Data: Begin

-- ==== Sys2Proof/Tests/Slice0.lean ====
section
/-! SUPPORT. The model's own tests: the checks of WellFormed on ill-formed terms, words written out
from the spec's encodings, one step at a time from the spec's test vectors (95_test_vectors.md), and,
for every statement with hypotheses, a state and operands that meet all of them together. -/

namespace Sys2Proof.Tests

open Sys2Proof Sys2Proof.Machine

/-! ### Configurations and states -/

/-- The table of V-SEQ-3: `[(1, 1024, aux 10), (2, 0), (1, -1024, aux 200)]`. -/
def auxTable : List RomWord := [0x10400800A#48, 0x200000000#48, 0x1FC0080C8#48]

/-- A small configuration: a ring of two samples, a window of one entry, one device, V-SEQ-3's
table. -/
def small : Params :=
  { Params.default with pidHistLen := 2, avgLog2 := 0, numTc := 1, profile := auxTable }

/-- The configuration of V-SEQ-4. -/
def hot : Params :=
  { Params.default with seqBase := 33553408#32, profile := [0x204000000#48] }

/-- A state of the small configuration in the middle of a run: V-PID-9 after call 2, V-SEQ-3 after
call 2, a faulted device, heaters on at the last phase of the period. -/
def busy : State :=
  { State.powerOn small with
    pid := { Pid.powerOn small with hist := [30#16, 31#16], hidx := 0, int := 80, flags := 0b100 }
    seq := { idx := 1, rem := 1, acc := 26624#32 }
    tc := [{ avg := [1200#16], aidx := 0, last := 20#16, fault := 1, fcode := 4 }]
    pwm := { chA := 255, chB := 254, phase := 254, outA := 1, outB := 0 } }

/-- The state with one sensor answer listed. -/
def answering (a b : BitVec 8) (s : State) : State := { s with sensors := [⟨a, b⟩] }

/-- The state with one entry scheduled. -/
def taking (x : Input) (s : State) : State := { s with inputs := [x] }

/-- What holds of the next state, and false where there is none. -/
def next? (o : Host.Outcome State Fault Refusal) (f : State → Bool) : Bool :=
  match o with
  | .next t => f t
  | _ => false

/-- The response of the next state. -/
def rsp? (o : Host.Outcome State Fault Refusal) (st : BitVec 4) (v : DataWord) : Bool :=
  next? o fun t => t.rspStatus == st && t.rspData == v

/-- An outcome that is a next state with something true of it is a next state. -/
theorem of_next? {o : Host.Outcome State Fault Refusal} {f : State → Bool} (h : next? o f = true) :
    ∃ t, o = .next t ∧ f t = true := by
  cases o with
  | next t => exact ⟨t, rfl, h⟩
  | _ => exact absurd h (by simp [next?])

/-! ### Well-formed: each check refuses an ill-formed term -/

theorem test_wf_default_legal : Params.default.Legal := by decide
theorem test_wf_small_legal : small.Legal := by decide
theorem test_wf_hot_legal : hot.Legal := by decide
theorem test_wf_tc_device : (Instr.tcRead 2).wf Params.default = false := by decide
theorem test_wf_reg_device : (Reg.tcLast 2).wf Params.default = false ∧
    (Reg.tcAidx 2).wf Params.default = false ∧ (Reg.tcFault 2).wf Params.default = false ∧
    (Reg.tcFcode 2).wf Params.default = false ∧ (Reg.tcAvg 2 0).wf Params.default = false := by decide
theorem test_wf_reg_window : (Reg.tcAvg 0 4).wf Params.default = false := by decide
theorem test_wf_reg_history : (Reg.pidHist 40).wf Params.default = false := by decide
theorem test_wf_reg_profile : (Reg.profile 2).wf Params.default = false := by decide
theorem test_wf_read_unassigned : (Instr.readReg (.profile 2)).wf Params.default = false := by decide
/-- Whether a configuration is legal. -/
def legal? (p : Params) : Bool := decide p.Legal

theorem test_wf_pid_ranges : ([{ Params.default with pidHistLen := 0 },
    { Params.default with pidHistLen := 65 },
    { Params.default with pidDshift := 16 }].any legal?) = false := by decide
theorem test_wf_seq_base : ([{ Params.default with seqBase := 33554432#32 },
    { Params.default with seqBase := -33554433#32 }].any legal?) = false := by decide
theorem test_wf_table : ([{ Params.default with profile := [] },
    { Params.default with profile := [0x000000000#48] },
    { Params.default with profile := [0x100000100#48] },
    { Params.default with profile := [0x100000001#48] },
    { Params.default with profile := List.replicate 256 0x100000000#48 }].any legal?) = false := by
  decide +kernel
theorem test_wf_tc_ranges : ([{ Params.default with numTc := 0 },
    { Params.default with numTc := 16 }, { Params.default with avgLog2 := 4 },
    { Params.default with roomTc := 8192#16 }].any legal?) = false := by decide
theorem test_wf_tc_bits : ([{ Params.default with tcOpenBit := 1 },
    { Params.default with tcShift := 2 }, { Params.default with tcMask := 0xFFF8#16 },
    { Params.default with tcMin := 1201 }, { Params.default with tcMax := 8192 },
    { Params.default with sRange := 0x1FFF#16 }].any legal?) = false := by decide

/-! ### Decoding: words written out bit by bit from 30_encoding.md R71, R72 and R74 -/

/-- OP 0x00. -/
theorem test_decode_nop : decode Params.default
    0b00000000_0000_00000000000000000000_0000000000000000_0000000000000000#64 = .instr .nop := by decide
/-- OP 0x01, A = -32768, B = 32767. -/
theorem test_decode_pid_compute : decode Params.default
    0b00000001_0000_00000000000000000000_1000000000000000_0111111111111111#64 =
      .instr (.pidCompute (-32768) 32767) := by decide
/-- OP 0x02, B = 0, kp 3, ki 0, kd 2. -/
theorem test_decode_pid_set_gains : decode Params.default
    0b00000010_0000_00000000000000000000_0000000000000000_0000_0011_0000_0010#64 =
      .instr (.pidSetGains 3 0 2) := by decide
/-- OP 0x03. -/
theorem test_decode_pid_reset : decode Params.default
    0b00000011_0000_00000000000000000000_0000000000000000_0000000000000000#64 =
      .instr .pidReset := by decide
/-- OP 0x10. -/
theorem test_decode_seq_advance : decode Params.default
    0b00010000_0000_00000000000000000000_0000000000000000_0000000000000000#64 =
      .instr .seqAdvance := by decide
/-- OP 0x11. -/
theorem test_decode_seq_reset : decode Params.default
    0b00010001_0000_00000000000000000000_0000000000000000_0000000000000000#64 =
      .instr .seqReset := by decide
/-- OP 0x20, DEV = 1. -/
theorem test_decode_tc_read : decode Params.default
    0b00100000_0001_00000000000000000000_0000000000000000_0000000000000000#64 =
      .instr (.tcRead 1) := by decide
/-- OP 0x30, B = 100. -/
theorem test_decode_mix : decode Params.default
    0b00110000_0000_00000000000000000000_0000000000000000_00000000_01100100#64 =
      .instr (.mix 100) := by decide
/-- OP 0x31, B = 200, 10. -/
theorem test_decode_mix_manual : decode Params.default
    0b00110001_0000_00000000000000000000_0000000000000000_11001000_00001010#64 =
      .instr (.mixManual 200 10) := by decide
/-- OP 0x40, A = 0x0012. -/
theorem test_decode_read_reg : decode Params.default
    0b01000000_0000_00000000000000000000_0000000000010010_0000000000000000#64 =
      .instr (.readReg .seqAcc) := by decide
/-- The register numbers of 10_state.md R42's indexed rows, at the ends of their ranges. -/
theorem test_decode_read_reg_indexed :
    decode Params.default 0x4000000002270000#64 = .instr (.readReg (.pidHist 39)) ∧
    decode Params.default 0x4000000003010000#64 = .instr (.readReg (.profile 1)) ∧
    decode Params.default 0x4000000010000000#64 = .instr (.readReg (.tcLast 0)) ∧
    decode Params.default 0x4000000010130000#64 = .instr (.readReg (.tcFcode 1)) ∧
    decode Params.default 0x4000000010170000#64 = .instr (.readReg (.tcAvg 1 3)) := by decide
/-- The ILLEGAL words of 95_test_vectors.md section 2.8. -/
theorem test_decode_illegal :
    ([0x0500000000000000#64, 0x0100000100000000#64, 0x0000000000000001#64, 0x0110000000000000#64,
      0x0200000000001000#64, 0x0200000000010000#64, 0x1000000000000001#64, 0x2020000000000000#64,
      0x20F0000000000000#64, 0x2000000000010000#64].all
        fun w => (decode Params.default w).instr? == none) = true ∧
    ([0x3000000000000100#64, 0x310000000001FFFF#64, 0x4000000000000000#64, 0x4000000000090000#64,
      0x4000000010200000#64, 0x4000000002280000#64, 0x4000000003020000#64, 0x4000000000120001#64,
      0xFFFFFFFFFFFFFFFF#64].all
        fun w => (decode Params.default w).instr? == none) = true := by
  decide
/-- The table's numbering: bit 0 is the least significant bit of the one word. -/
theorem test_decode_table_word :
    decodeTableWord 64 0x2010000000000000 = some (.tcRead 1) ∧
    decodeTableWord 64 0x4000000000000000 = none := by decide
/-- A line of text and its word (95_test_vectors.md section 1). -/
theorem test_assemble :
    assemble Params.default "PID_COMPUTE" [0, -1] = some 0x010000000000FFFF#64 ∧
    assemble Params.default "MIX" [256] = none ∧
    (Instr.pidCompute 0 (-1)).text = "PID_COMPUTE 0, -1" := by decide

Data: End

Your assignment
Please copy, without any change, the lines of the material from the first through the one containing "profile := auxTable". Write nothing else.

The answer
-- ==== Sys2Proof/Tests/Slice0.lean ====
section
/-! SUPPORT. The model's own tests: the checks of WellFormed on ill-formed terms, words written out
from the spec's encodings, one step at a time from the spec's test vectors (95_test_vectors.md), and,
for every statement with hypotheses, a state and operands that meet all of them together. -/

namespace Sys2Proof.Tests

open Sys2Proof Sys2Proof.Machine

/-! ### Configurations and states -/

/-- The table of V-SEQ-3: `[(1, 1024, aux 10), (2, 0), (1, -1024, aux 200)]`. -/
def auxTable : List RomWord := [0x10400800A#48, 0x200000000#48, 0x1FC0080C8#48]

/-- A small configuration: a ring of two samples, a window of one entry, one device, V-SEQ-3's
table. -/
def small : Params :=
  { Params.default with pidHistLen := 2, avgLog2 := 0, numTc := 1, profile := auxTable }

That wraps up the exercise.